Smart Grids aim at monitoring and controlling electric power networks. Many parameters have to be monitored such as production and consumption units, and the integrity of the structure of the interconnection netwotk itself.

Smart grids aim at enhancing the quality of service while protecting people and infrastructures. In this area of research, most algorithms are deployed for taking the human out of the retroaction loops in order to maximize the availability and the reactivity. For that reason, artificial intelligence based algorithms are increasingly incorporated in decision loops.

In that industrial context, we are interested in methods that aim at estimating electrical network topologies.
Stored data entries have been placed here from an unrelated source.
-- ==== Sys2Proof/Tests/Slice0.lean ====
section
/-! SUPPORT. The tests of this model, and the witnesses of the statements' hypotheses. Every expected value is
one that the spec prints (95_test_vectors.md, cited by its number, or a rule) or is calculated by hand from a rule. -/

namespace Sys2Proof.Tests

open Sys2Proof Sys2Proof.Machine

-- One test at a time: tests checked side by side would each hold a thread of their own.
set_option Elab.async false

/-! ### Small states -/

/-- The reference table with the default entries. -/
def refT : Cfg := refCfg ⟨3, 3, 3, 4, 4, 4⟩

/-- The table of program P4 (holds 2, 0, 1). -/
def p4T : Cfg := ⟨Memory.ofRows [0x11101110024C, 0x222222220054, 0x220022000161], 3, 8⟩

/-- The table of program P5, which is invalid. -/
def p5T : Cfg := ⟨Memory.ofRows [0x11111100054C, 0xF22222220554, 0x000002920561], 3, 8⟩

/-- A table of one row, on the narrowest port. -/
def oneRow (w : RowWord) : Cfg := ⟨Memory.ofRows [w], 1, 3⟩

/-- A table with the row of one state replaced. -/
def withRow (k : Nat) (w : RowWord) (c : Cfg) : Cfg := { c with rom := c.rom.writeRow k w }

/-- A settled state before an edge: table, cursor, hold counter, the pins, and the pins of later edges. -/
def before (c : Cfg) (cur : StateId) (hold : BitVec 8) (p : Pins) (later : List Pins := []) : State :=
  ⟨⟨cur, hold⟩, c, p, later, 0, nodesOf c ⟨cur, hold⟩ p 0⟩

/-- The registers after a step: cursor and hold counter. -/
def regsAfter (o : Host.Outcome State Fault Refusal) : Option (StateId × BitVec 8) :=
  match o with
  | .next t => some (t.regs.cursor, t.regs.holdCnt)
  | _ => none

/-- The lamps after a step. -/
def lampsAfter (o : Host.Outcome State Fault Refusal) : Option (BitVec 6 × BitVec 2) :=
  match o with
  | .next t => some (t.nodes.mainOut, t.nodes.pedOut)
  | _ => none

/-- What VALIDATE reports: `table_ok`, `cfg_fault`, `cfg_cause`. -/
def verdict (c : Cfg) : Option (Bool × Bool × BitVec 2) :=
  match exec .validate { before c 0 0 ⟨false, false, 0⟩ with nodes := ⟨0, 0, false, 0, false, 0, 0⟩ } with
  | .next t => some (t.nodes.tableOk, t.nodes.cfgFault, t.nodes.cfgCause)
  | _ => none

/-- No reset, a tick, and a level on the port. -/
def tk (i : Nat) : Pins := ⟨false, true, i⟩

/-- No reset, no tick, and a level on the port. -/
def no (i : Nat) : Pins := ⟨false, false, i⟩

/-! ### Well-formedness: each check refuses a term -/

theorem test_wf_row_named : (Instr.row (rowFields 0x11111100054C)).wf = false := by decide
theorem test_wf_row_named_default : (Instr.row (rowFields 0x333332320561)).wf = false := by decide
theorem test_wf_goSouth_gs5 : (Instr.goSouth 4 3 3).wf = false := by decide
theorem test_wf_goSouth_gs6 : (Instr.goSouth 3 1 3).wf = false := by decide
theorem test_wf_goSouth_gs7 : (Instr.goSouth 3 3 0xF).wf = false := by decide
theorem test_wf_goPed_gp5 : (Instr.goPed 3 4 4).wf = false := by decide
theorem test_wf_goPed_gp6 : (Instr.goPed 4 6 4).wf = false := by decide
theorem test_wf_goPed_gp7 : (Instr.goPed 4 4 0).wf = false := by decide
theorem test_wf_accepts : (Instr.goSouth 2 3 2).wf = true ∧ (Instr.goPed 5 4 5).wf = true ∧
    (Instr.row (rowFields 0x11101110024C)).wf = true ∧ Instr.count.wf = true := by decide

/-! ### Decoding: words written out from the spec's encodings -/

/-- E1: the nine words of the reference table, bit 47 first, each its own instruction. -/
theorem test_decode_rows :
    decodeRow 0b000100010001000100010001000000000000010101001100 = .goWest ∧
    decodeRow 0b001000100010001000100010001000100000010101010100 = .waitWest ∧
    decodeRow 0b001100110011001100110010001100100000010101100001 = .goSouth 3 3 3 ∧
    decodeRow 0b010001000100010001000100010001000000010101100010 = .waitSouth ∧
    decodeRow 0b010001000100010001010101010101000000010110100100 = .goPed 4 4 4 ∧
    decodeRow 0b011001100110011001100110011001100000010100100100 = .pedFlashOff1 ∧
    decodeRow 0b011101110111011101110111011101110000010101100100 = .pedFlashOn1 ∧
    decodeRow 0b100010001000100010001000100010000000010100100100 = .pedFlashOff2 ∧
    decodeRow 0b000000000000000000000000000000000000010101100100 = .pedFlashOn2 := by decide

/-- R140: an `OPEN` entry at its other legal value; at any other value the word is a generic row. -/
theorem test_decode_open_entries :
    decodeRow 0x323332320561 = .goSouth 3 2 3 ∧ decodeRow 0x4454555405A4 = .goPed 5 4 4 ∧
    decodeRow 0x3F3332320561 = .row ⟨0b100001, 0b01, 5, ⟨2, 3, 2, 3, 3, 3, 0xF, 3⟩⟩ := by decide

/-- R60 and P4's row A: a generic row, each nibble in its field. -/
theorem test_decode_generic_row :
    decodeRow 0x11101110024C = .row ⟨0b001100, 0b01, 2, ⟨0, 1, 1, 1, 0, 1, 1, 1⟩⟩ ∧
    decodeRow 0x87654321FFA4 = .row ⟨0b100100, 0b10, 255, ⟨1, 2, 3, 4, 5, 6, 7, 8⟩⟩ := by decide

/-- E4: all 32 control words. -/
theorem test_ctl_table :
    (List.range 32).map (fun n => decodeCtl (BitVec.ofNat 5 n)) =
      List.replicate 8 .refuse ++
      [.idle, .count, .idle, .advanceT, .advanceZ, .advanceZ, .advanceZ, .advanceZ] ++
      List.replicate 16 .reset := by decide

/-- R44, R68: bytes: a row least significant byte first, a control word in one byte, and what is neither. -/
theorem test_decode_bytes :
    decode [0x61, 0x05, 0x32, 0x32, 0x33, 0x33] = .ok (.goSouth 3 3 3) ∧
    decode [0xA4, 0x05, 0x54, 0x55, 0x44, 0x44] = .ok (.goPed 4 4 4) ∧
    decode [0x1F] = .ok .reset ∧ decode [0x0A] = .ok .idle ∧
    decode [0x20] = .error .ctlHighBits ∧ decode [] = .error .selectedByNoBits ∧
    decode [0, 0, 0, 0, 0] = .error .badLength ∧ decode [0, 0, 0, 0, 0, 0, 0] = .error .badLength := by decide

/-- The words of opcode_table.json, at the widths the table gives them; no bits select a combinational
operation (R72). -/
theorem test_decode_table_word :
    decodeTableWord 48 0x222222220554 = some .waitWest ∧ decodeTableWord 48 0x666666660524 = some .pedFlashOff1 ∧
    decodeTableWord 8 0x10 = some .reset ∧ decodeTableWord 8 0x00 = some .refuse ∧
    decodeTableWord 8 0x0C = some .advanceZ ∧ decodeTableWord 8 0x0B = some .advanceT ∧
    decodeTableWord 8 0x09 = some .count ∧ decodeTableWord 8 0x08 = some .idle ∧
    decodeTableWord 5 0x0B = some .advanceT ∧ decodeTableWord 0 0 = none ∧ decodeTableWord 56 0 = none := by decide

/-- The encoder writes the bytes of E1 and the match column of R66. -/
theorem test_encode :
    encode .waitSouth = [0x62, 0x05, 0x44, 0x44, 0x44, 0x44] ∧
    encode (.goPed 4 4 4) = [0xA4, 0x05, 0x54, 0x55, 0x44, 0x44] ∧
    encode .advanceT = [0x0B] ∧ encode .sample = [] := by decide

/-! ### The table ROM -/

/-- E2: the ROM image of the reference table, 54 bytes. -/
theorem test_rom_image :
    refT.rom.image 9 =
      [0x4C, 0x05, 0x00, 0x11, 0x11, 0x11, 0x54, 0x05, 0x22, 0x22, 0x22, 0x22, 0x61, 0x05, 0x32, 0x32, 0x33, 0x33] ++
      [0x62, 0x05, 0x44, 0x44, 0x44, 0x44, 0xA4, 0x05, 0x54, 0x55, 0x44, 0x44, 0x24, 0x05, 0x66, 0x66, 0x66, 0x66] ++
      [0x64, 0x05, 0x77, 0x77, 0x77, 0x77, 0x24, 0x05, 0x88, 0x88, 0x88, 0x88, 0x64, 0x05, 0x00, 0x00, 0x00, 0x00] := by
  decide +kernel

/-- R140: another choice of the `OPEN` entries gives the row of it. -/
theorem test_rom_open_entries : romRow (refCfg ⟨3, 3, 2, 4, 4, 4⟩) 2 = 0x233332320561 := by decide +kernel

/-- The canonical form: an erased byte (`0xFF`) is not listed, and is what an unlisted byte reads as. -/
theorem test_rom_erased :
    Memory.ofRows [0xFFFFFFFF054C] = [(0, 0x4C), (1, 0x05)] ∧
    (Memory.ofRows [0xFFFFFFFF054C]).readRow 0 = 0xFFFFFFFF054C ∧
    (Memory.ofRows []).readRow 3 = 0xFFFFFFFFFFFF := by decide +kernel

/-! ### The instructions, one step each -/

/-- V2: COUNT and IDLE, at WaitWest. -/
theorem test_count_and_idle :
    regsAfter (step (before refT 1 5 (tk 0))) = some (1, 4) ∧ regsAfter (step (before refT 1 2 (tk 0))) = some (1, 1) ∧
    regsAfter (step (before refT 1 255 (tk 0))) = some (1, 254) ∧
    regsAfter (step (before refT 1 5 (no 0))) = some (1, 5) ∧ regsAfter (step (before refT 1 1 (no 0))) = some (1, 1) := by
  decide +kernel

/-- V2: both ADVANCE operations, at WaitWest; P4 edge 9: a hold of zero, left by the masked code 0. -/
theorem test_advance :
    regsAfter (step (before refT 1 1 (tk 0))) = some (2, 5) ∧ regsAfter (step (before refT 1 0 (no 0))) = some (2, 5) ∧
    regsAfter (step (before refT 1 0 (tk 0))) = some (2, 5) ∧
    regsAfter (step (before p4T 1 0 (tk 0x08))) = some (2, 1) := by decide +kernel

/-- V3: when the input is read, and which bits of it. -/
theorem test_sampling :
    regsAfter (step (before refT 0 3 (tk 0x07))) = some (0, 2) ∧ regsAfter (step (before refT 0 1 (no 0x07))) = some (0, 1) ∧
    regsAfter (step (before refT 0 1 (tk 0x07))) = some (1, 5) ∧ regsAfter (step (before refT 0 1 (tk 0xF8))) = some (0, 5) ∧
    regsAfter (step (before refT 0 1 (tk 0xF9))) = some (0, 5) ∧ regsAfter (step (before refT 0 1 (tk 0x0A))) = some (1, 5) := by
  decide +kernel

/-- V5: the successors and the lamps after. -/
theorem test_advance_lamps :
    lampsAfter (step (before refT 0 1 (tk 0x04))) = some (0x14, 0b01) ∧
    lampsAfter (step (before refT 2 1 (tk 0x01))) = some (0x22, 0b01) ∧
    lampsAfter (step (before refT 3 1 (tk 0x07))) = some (0x24, 0b10) ∧
    lampsAfter (step (before refT 4 1 (tk 0x01))) = some (0x24, 0b00) ∧
    lampsAfter (step (before refT 8 1 (tk 0x06))) = some (0x0C, 0b01) := by decide +kernel

/-- V6: RESET wins over a tick, an expiring hold and a running hold. -/
theorem test_reset :
    regsAfter (step (before refT 6 2 ⟨true, false, 0⟩)) = some (0, 5) ∧
    regsAfter (step (before refT 4 1 ⟨true, true, 1⟩)) = some (0, 5) ∧
    lampsAfter (step (before refT 0 3 ⟨true, true, 7⟩)) = some (0x0C, 0b01) := by decide +kernel

/-- R180: the state right after reset. -/
theorem test_reset_state :
    State.reset.regs = ⟨0, 5⟩ ∧ State.reset.nodes.mainOut = 0x0C ∧ State.reset.nodes.pedOut = 0b01 ∧
    State.reset.nodes.cfgFault = false ∧ State.reset.nodes.cfgCause = 0 := by decide +kernel

/-- P5: under the configuration fault a tick does nothing, a reset gives the same registers, the lamps are dark. -/
theorem test_refuse :
    regsAfter (step (before p5T 0 5 (tk 2))) = some (0, 5) ∧ lampsAfter (step (before p5T 0 5 (tk 2))) = some (0, 0) ∧
    regsAfter (step (before p5T 0 5 ⟨true, true, 2⟩)) = some (0, 5) ∧
    lampsAfter (step (before p5T 0 5 ⟨true, true, 2⟩)) = some (0, 0) := by decide +kernel

/-- V7: VALIDATE. -/
theorem test_validate :
    verdict refT = some (true, false, 0b00) ∧ verdict (oneRow 0x00000000054C) = some (true, false, 0b00) ∧
    verdict (oneRow 0x11111111054C) = some (false, true, 0b10) ∧
    verdict (oneRow 0xFFFFFFFF054C) = some (false, true, 0b01) := by decide +kernel

/-- V7, the tables of nine rows, and P5's. -/
theorem test_validate_tables :
    verdict (withRow 8 0x000090000564 refT) = some (false, true, 0b10) ∧
    verdict (withRow 2 0x3F3332320561 refT) = some (false, true, 0b01) ∧
    verdict p5T = some (false, true, 0b11) ∧ verdict p4T = some (true, false, 0b00) ∧
    verdict (withRow 0 0x111111000549 refT) = some (true, false, 0b00) := by decide +kernel

/-- E3: the sampled code. -/
theorem test_sample_codes :
    ([0x00, 0x01, 0x02, 0x04, 0x06, 0x07, 0x08, 0xF8, 0xFA, 0xFD, 0xFF].map fun i => sampleCode refT (tk i)) =
      [0, 1, 2, 4, 6, 7, 0, 0, 2, 5, 7] := by decide +kernel

/-- V1, V4: EMIT_MAIN, EMIT_PED, SAMPLE and NEXT, each driving its own node only, at GoPed with code 3. -/
theorem test_combinational :
    ∀ s, s = { before refT 4 5 (tk 3) with nodes := ⟨0, 0, false, 0, false, 0, 0⟩ } →
      exec .emitMain s = .next { s with nodes := ⟨0x24, 0, false, 0, false, 0, 0⟩ } ∧
      exec .emitPed s = .next { s with nodes := ⟨0, 0b10, false, 0, false, 0, 0⟩ } ∧
      exec .sample s = .next { s with nodes := ⟨0, 0, false, 0, false, 3, 0⟩ } ∧
      exec .next s = .next { s with nodes := ⟨0, 0, false, 0, false, 0, 5⟩ } := by
  intro s h
  subst h
  have a : mainMux refT 0 4 = 0x24 := by decide +kernel
  have b : pedMux refT 0 4 = 0b10 := by decide +kernel
  have c : sampleCode refT (tk 3) = 3 := by decide
  have d : lookup refT 0 4 3 = 5 := by decide +kernel
  refine ⟨?_, ?_, ?_, ?_⟩
  · simp only [exec, execEmitMain, driveMain, before, a]
  · simp only [exec, execEmitPed, drivePed, before, b]
  · simp only [exec, execSample, driveCode, codeNow, before, c]
  · simp only [exec, execNext, driveNxt, nxtNow, codeNow, before, c, d]

/-- R114: the rows as instructions: GoWest with code 2, GoSouth with code 0, GoPed with a chosen entry, the
flash chain with any code; and one tick inside a hold. -/
theorem test_rows :
    regsAfter (exec .goWest (before refT 0 1 (tk 2))) = some (1, 5) ∧
    regsAfter (exec .waitWest (before refT 1 1 (tk 7))) = some (2, 5) ∧
    regsAfter (exec (.goSouth 3 2 3) (before refT 2 1 (tk 6))) = some (2, 5) ∧
    regsAfter (exec .waitSouth (before refT 3 1 (tk 0))) = some (4, 5) ∧
    regsAfter (exec (.goPed 4 4 5) (before refT 4 1 (tk 7))) = some (5, 5) ∧
    regsAfter (exec .pedFlashOff1 (before refT 5 1 (tk 1))) = some (6, 5) := by decide +kernel

/-- R136 to R139, and a generic row before its hold has expired. -/
theorem test_more_rows :
    regsAfter (exec .pedFlashOn1 (before refT 6 1 (tk 1))) = some (7, 5) ∧
    regsAfter (exec .pedFlashOff2 (before refT 7 1 (tk 4))) = some (8, 5) ∧
    regsAfter (exec .pedFlashOn2 (before refT 8 1 (tk 6))) = some (0, 5) ∧
    regsAfter (exec (.row (rowFields 0x11101110024C)) (before p4T 0 2 (tk 3))) = some (0, 1) ∧
    regsAfter (exec (.row (rowFields 0x11101110024C)) (before p4T 0 1 (tk 2))) = some (1, 0) := by decide +kernel

/-! ### Where the host puts an instruction -/

/-- A placed row word stands at the cursor, at the start of its hold; a placed control word is the one formed. -/
theorem test_place :
    (romRow ((before p4T 1 0 (no 0)).withFetchWord 48 0x220022000161).cfg 1 = 0x220022000161) ∧
    regsAfter (step ((before p4T 1 0 (no 0)).withFetchWord 48 0x220022000161)) = some (0, 2) ∧
    ctlNow ((before p4T 1 0 (no 0)).withFetchWord 5 0x0B) = 0x0B ∧
    ctlNow ((before p4T 1 0 (no 0)).withFetchWord 5 0x00) = 0x00 ∧
    ctlNow ((before p5T 1 0 (no 0)).withFetchWord 5 0x09) = 0x09 ∧
    ctlNow ((before p5T 1 1 (tk 0)).withFetchWord 8 0x1C) = 0x1C := by decide +kernel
The topology of a network includes the length of the cable lines and their electrical properties, so as the characterictics of the loads that are connected to the networks (production and consumption units), and also potential faults in the network. In the end, the accurate estimation of the topology may be used to monitor the network with more accuracy with the help of a more accurate a priori information.

In order to characterize the topology, we propose to deploy either a single or a distributed set of electric reflectometers. These devices inject signals in the network under test and the study of the reflections gives information back which can be used to reveal the structure of the network. More precisely, every impedance discontinuity along the line wil cause partial reflections of the waves.

Previous works were conducted by our team of researchers on that topology reconstruction topic, by exploiting optimization algorithms coupled to a simulator. We would like to extend these works in two directions. First, we would like to explore a machine learning regressor-based approach in a mono sensor version. Second, we would like to estimate the topology by combining the measurements from multiple sensors, either with already available optimization-based approachs, or by the new machine learning-based approach.